Data under study:

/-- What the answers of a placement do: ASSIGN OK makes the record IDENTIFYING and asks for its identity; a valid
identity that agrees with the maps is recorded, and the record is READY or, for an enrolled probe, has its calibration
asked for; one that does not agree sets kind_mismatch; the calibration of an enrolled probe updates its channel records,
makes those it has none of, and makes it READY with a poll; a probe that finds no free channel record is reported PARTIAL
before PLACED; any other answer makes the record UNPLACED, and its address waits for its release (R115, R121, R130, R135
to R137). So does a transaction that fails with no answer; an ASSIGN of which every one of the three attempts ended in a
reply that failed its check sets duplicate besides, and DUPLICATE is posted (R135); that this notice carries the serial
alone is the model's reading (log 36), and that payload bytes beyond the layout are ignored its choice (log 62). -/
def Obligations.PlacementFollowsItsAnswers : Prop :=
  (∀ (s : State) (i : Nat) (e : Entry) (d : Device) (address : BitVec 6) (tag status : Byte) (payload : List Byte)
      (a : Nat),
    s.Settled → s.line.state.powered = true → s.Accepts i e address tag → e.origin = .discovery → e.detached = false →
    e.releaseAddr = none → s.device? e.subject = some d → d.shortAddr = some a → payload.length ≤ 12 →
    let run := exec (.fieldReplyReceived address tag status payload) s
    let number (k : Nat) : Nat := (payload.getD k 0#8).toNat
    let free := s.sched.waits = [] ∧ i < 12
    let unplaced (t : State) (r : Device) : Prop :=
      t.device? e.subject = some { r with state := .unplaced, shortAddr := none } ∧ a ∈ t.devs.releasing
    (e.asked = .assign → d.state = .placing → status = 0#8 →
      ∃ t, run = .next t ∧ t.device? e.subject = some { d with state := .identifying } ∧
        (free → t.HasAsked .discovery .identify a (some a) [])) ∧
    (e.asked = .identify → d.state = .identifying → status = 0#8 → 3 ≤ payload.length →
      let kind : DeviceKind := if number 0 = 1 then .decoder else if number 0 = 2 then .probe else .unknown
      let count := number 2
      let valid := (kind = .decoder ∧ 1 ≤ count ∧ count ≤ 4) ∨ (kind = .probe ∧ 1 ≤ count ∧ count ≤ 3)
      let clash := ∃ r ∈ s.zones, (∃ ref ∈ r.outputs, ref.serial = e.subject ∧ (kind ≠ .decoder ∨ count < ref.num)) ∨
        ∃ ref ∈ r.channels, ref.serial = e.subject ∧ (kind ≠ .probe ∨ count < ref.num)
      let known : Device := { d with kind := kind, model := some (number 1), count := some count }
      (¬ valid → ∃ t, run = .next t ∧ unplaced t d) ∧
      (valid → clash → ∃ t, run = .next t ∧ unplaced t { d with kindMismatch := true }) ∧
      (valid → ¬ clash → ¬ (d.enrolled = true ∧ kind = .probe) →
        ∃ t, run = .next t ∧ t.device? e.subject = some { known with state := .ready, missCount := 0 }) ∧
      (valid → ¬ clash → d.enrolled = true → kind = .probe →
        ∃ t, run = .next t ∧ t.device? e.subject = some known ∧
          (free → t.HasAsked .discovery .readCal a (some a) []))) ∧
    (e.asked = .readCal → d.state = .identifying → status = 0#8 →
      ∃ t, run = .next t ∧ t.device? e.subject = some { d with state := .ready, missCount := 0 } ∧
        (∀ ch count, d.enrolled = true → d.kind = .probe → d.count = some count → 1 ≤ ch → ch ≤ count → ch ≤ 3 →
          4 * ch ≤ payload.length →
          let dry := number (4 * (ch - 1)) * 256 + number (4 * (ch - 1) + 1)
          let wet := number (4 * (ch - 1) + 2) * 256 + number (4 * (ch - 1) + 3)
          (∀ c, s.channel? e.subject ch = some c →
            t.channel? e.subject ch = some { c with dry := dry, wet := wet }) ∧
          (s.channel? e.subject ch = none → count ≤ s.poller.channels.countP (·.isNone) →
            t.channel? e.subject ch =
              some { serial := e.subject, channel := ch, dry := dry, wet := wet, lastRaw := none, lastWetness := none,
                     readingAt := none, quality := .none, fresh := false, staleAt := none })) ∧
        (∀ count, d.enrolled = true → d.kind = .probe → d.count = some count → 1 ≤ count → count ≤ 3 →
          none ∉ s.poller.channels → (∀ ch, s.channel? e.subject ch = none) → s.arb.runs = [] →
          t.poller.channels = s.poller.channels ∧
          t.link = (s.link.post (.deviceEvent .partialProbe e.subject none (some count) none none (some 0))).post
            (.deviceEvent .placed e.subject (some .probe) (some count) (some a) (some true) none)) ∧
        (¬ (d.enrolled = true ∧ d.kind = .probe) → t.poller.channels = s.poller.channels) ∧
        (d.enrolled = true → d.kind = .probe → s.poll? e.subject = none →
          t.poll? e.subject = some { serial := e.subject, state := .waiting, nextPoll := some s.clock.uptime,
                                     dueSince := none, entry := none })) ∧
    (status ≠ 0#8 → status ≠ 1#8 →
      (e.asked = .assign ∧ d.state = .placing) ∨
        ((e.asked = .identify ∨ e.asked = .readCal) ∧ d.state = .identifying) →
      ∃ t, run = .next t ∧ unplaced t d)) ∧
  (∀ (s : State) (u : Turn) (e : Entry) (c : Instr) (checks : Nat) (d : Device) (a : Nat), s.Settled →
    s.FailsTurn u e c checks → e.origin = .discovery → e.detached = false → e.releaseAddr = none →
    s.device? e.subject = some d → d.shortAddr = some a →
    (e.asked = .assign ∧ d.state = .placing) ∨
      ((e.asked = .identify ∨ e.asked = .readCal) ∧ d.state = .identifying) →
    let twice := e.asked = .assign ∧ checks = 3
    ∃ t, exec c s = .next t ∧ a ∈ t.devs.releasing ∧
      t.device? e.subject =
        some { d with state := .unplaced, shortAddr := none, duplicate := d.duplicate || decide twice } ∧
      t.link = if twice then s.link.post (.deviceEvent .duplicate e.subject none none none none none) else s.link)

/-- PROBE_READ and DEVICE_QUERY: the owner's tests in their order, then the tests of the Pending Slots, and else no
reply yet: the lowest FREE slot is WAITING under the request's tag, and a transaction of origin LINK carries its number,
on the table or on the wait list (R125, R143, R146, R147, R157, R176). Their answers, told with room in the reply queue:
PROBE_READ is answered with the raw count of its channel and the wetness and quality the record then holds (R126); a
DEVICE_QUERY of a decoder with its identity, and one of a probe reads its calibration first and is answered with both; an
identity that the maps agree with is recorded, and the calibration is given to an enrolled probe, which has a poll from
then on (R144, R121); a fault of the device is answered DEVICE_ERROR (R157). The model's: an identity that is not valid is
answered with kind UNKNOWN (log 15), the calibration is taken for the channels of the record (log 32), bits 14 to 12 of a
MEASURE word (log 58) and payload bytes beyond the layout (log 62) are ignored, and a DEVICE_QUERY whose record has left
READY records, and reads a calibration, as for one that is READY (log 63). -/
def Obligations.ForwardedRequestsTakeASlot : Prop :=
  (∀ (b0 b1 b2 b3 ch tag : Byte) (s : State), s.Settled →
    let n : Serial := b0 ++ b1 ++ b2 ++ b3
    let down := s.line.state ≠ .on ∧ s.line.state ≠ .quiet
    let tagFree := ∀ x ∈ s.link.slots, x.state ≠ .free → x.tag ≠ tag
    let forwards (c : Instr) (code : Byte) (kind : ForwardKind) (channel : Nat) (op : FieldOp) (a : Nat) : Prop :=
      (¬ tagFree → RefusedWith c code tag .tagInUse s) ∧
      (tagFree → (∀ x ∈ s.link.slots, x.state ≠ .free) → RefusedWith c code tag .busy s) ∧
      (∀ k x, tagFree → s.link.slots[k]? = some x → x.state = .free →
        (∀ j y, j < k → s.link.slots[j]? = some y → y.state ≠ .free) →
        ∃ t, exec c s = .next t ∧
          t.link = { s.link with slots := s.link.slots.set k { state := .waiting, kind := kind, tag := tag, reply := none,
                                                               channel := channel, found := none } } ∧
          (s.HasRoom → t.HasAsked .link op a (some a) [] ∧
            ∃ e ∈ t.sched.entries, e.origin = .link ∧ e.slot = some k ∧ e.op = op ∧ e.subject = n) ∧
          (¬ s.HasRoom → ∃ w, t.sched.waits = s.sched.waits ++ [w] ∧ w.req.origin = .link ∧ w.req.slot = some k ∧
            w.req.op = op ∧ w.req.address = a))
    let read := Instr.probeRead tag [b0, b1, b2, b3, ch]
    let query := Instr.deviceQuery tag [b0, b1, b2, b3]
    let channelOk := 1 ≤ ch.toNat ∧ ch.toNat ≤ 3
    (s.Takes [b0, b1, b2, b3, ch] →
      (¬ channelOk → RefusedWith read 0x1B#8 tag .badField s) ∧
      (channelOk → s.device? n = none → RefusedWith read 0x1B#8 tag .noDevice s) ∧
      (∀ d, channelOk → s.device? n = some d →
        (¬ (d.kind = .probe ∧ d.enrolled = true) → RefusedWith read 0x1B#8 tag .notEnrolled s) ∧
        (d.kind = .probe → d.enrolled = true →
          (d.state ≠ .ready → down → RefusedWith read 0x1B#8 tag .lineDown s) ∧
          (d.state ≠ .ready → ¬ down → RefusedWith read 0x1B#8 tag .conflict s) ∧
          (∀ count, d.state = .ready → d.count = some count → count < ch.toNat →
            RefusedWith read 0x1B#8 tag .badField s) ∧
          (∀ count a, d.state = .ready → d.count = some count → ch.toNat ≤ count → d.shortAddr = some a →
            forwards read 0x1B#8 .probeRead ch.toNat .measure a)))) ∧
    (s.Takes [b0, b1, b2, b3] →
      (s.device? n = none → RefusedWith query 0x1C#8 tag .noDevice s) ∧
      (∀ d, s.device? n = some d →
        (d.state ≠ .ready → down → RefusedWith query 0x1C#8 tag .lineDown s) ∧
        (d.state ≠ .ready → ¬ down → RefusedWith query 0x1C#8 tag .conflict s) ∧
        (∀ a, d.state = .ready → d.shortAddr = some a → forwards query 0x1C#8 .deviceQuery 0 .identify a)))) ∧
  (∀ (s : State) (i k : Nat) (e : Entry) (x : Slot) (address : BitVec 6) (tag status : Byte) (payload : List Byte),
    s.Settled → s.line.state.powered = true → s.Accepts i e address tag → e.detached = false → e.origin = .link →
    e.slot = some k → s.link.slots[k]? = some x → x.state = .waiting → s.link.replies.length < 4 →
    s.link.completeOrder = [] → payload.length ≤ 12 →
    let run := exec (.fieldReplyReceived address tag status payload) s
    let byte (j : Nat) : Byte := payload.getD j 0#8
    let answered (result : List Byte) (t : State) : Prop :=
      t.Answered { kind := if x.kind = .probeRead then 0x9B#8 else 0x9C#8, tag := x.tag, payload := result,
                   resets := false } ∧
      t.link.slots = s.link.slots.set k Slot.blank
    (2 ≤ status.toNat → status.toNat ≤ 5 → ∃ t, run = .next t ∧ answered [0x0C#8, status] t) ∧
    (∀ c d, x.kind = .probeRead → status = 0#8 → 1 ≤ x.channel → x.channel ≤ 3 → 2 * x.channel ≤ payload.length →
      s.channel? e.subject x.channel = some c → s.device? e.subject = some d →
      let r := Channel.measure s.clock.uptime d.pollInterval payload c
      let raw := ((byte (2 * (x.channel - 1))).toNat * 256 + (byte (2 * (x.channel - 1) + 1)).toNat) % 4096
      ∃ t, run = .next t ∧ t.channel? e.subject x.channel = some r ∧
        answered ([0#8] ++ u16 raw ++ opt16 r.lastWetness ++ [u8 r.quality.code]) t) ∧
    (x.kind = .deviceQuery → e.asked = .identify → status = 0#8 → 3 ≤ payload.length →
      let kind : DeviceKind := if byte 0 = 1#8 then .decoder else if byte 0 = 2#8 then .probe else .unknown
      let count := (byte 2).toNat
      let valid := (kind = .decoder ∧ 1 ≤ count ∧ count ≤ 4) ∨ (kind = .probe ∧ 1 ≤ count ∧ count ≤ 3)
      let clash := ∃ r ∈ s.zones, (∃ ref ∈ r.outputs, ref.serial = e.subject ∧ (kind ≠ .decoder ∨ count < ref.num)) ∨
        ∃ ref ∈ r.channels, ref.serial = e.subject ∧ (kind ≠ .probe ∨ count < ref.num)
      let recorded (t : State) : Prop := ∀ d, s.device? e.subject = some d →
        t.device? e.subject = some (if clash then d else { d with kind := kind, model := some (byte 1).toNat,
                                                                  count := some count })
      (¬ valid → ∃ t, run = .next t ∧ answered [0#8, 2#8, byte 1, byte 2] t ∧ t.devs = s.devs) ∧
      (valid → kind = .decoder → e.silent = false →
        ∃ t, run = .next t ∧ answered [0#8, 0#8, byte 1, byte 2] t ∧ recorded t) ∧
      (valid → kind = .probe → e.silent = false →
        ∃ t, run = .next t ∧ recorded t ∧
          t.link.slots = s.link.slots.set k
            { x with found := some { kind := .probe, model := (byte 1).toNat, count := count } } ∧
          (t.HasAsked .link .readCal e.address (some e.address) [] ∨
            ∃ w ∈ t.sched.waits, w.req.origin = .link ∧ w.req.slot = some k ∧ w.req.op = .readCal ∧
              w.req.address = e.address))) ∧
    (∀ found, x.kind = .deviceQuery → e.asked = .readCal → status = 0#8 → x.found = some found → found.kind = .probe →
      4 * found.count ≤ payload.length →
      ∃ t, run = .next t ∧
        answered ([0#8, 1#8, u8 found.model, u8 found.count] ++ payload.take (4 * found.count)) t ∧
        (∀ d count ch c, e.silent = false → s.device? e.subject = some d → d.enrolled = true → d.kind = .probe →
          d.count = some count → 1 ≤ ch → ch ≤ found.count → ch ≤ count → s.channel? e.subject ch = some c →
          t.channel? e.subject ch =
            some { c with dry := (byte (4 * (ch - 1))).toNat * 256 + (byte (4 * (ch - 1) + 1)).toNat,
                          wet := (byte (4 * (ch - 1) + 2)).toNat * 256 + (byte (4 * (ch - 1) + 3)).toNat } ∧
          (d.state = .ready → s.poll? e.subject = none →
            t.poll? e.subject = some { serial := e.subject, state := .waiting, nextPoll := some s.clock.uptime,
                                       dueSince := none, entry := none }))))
--
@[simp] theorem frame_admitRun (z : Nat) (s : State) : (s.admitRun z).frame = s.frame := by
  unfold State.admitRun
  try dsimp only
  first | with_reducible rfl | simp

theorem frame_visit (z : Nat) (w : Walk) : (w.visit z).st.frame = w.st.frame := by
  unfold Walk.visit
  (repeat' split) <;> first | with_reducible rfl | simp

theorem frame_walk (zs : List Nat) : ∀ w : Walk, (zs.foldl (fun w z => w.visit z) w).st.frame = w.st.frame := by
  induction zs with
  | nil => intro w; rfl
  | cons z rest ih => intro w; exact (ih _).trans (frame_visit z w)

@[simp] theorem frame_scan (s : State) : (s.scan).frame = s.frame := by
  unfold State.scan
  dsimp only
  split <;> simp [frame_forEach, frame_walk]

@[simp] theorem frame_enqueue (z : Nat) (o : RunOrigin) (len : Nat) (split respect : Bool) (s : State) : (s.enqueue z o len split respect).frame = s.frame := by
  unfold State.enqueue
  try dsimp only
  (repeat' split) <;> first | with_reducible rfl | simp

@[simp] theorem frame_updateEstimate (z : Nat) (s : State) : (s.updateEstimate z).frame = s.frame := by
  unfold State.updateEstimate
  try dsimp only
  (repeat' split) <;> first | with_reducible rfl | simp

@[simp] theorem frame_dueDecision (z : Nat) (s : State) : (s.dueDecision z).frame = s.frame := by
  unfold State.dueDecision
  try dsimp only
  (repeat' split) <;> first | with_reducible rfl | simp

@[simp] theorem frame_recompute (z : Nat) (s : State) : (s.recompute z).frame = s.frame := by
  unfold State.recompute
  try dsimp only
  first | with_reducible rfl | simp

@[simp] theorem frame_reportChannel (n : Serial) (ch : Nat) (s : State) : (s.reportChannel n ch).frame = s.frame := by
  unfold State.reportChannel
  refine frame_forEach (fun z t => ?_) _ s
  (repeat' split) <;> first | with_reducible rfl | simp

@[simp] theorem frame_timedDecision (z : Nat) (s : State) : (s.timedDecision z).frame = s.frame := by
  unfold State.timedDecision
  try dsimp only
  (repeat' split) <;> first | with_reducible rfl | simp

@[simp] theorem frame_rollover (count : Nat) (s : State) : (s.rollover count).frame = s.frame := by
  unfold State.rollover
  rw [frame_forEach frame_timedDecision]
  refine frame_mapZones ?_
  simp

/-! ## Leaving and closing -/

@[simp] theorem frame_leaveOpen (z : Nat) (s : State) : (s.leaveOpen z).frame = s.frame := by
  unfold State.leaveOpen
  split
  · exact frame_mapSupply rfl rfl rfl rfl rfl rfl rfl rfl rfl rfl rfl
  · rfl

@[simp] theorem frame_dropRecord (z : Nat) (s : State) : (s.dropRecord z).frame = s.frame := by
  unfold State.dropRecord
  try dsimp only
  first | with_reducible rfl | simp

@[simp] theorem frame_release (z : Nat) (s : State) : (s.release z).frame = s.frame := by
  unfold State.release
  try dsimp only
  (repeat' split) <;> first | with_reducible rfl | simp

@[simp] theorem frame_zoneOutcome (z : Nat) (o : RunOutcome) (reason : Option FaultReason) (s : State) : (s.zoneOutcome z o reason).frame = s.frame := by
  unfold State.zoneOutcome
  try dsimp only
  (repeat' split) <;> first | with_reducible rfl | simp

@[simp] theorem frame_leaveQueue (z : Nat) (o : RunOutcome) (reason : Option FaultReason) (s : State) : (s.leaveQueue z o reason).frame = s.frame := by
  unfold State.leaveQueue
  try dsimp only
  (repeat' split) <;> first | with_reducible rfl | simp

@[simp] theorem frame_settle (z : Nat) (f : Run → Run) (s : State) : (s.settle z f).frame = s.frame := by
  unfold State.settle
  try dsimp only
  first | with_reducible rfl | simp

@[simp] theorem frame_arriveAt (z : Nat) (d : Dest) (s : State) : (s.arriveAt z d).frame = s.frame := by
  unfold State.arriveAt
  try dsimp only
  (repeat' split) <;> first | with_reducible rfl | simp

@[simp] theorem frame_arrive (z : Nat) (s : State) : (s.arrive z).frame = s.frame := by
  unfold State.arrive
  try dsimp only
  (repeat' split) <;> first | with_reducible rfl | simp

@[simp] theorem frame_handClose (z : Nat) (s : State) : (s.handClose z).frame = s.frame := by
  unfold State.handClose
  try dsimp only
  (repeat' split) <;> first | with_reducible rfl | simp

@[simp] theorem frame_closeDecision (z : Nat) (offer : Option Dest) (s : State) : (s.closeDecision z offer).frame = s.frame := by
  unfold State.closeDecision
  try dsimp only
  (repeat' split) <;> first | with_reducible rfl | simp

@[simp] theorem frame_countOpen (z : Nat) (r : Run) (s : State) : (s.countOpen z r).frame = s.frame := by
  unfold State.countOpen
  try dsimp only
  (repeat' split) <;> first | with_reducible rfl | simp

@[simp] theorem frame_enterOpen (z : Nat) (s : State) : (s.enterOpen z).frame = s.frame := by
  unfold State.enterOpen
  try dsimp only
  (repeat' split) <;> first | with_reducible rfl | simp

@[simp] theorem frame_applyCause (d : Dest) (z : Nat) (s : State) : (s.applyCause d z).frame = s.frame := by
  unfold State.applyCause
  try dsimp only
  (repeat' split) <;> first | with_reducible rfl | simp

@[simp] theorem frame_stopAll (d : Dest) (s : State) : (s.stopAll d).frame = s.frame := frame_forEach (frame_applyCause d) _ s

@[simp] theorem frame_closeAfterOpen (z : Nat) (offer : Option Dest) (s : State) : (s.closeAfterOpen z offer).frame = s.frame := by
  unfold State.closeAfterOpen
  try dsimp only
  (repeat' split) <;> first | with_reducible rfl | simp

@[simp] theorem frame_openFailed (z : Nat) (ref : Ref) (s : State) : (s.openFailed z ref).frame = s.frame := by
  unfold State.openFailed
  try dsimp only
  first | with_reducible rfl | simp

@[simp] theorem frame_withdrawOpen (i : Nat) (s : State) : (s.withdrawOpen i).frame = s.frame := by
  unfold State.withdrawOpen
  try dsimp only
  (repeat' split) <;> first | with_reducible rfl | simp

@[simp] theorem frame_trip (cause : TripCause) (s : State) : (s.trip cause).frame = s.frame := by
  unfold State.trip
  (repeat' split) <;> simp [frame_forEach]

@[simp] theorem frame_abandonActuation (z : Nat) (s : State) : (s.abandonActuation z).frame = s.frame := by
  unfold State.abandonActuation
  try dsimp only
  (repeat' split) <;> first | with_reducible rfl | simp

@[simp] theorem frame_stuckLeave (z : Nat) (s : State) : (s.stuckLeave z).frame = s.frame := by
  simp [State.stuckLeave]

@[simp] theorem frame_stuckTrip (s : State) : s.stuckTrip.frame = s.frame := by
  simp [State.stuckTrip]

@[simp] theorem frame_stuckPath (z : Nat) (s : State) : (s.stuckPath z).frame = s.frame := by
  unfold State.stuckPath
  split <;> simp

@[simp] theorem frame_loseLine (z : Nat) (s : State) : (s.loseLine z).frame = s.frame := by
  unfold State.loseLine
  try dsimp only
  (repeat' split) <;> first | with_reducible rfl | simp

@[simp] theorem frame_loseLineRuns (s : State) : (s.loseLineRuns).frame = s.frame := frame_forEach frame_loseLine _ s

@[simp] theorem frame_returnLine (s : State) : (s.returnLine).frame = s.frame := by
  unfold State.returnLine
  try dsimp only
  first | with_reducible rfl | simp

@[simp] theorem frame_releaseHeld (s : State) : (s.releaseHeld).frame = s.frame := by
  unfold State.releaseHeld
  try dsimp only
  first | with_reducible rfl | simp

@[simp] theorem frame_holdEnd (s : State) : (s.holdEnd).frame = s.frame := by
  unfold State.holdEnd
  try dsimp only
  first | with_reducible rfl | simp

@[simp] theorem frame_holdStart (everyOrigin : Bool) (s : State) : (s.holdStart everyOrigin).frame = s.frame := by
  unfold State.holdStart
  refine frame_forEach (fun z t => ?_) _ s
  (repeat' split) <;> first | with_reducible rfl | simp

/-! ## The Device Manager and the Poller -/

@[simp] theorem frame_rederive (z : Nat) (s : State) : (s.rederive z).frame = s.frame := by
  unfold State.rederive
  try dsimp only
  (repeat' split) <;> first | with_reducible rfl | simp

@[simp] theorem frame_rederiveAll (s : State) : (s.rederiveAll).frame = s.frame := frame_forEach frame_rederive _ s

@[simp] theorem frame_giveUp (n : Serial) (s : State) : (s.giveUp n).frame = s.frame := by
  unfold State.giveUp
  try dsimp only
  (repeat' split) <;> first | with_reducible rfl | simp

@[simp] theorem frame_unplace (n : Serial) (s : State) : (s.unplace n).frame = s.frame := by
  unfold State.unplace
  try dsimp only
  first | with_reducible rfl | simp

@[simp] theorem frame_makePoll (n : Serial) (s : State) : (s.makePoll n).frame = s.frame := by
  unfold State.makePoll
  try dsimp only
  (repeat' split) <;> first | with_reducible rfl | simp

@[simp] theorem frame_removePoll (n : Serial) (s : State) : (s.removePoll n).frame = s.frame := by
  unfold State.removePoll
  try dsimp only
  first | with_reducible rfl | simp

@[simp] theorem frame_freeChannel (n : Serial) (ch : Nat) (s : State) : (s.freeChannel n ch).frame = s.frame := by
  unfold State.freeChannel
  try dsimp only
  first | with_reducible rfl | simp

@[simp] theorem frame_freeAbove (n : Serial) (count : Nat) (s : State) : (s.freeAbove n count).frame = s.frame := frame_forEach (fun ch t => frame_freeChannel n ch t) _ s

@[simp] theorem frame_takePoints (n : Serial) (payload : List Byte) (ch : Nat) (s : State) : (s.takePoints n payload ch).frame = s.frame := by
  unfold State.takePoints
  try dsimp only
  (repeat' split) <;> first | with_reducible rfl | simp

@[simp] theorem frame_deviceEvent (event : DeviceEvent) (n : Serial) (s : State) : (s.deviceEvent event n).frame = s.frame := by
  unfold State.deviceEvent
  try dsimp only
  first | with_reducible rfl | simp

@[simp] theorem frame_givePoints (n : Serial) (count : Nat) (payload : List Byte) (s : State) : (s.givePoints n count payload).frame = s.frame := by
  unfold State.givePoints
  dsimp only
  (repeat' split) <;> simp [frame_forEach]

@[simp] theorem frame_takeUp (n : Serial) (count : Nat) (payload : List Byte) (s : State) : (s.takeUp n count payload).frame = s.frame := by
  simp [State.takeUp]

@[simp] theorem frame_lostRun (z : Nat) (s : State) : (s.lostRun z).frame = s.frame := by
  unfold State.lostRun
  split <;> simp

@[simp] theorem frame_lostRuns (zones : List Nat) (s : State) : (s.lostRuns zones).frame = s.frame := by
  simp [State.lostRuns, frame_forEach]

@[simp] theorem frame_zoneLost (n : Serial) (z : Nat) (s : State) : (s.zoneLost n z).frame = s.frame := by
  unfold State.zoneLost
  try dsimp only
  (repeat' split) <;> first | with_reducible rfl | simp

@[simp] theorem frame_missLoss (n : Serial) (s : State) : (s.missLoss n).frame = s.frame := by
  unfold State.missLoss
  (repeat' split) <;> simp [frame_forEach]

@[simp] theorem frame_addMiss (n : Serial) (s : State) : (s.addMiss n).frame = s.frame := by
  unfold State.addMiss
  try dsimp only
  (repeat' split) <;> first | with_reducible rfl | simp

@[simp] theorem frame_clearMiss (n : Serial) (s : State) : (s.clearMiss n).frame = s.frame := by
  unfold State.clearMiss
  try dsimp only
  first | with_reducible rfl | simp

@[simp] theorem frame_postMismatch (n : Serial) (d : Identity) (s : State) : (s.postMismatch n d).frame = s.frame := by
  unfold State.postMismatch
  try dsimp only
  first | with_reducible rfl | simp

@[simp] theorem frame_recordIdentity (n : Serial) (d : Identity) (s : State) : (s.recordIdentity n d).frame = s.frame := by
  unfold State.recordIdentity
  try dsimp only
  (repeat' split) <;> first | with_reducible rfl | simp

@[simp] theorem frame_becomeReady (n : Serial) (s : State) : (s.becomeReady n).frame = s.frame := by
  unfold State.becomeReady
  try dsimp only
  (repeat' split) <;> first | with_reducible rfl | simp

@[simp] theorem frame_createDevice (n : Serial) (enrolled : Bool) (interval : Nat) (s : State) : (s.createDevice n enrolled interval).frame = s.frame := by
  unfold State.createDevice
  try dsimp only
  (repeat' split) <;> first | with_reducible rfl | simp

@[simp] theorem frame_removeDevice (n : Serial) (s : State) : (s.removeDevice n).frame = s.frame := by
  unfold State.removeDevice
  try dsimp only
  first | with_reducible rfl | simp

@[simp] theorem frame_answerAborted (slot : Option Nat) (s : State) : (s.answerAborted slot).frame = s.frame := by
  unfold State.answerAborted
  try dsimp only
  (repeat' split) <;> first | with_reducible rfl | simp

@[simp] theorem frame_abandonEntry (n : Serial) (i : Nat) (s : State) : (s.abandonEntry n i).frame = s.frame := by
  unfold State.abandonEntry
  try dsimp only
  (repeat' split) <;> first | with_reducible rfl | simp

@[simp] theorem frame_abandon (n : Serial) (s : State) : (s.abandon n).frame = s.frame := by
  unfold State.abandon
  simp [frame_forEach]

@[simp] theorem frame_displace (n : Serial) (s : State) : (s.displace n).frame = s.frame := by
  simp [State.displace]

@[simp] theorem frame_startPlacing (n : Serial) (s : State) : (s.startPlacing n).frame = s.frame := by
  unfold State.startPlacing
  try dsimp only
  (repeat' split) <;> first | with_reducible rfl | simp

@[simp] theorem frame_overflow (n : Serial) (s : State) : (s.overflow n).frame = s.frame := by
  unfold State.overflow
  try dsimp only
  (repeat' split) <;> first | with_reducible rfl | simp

Exercise instructions:
Give the number of lines in the entries that hold the string "updateEstimate", and add nothing else.

Exercise answer:
2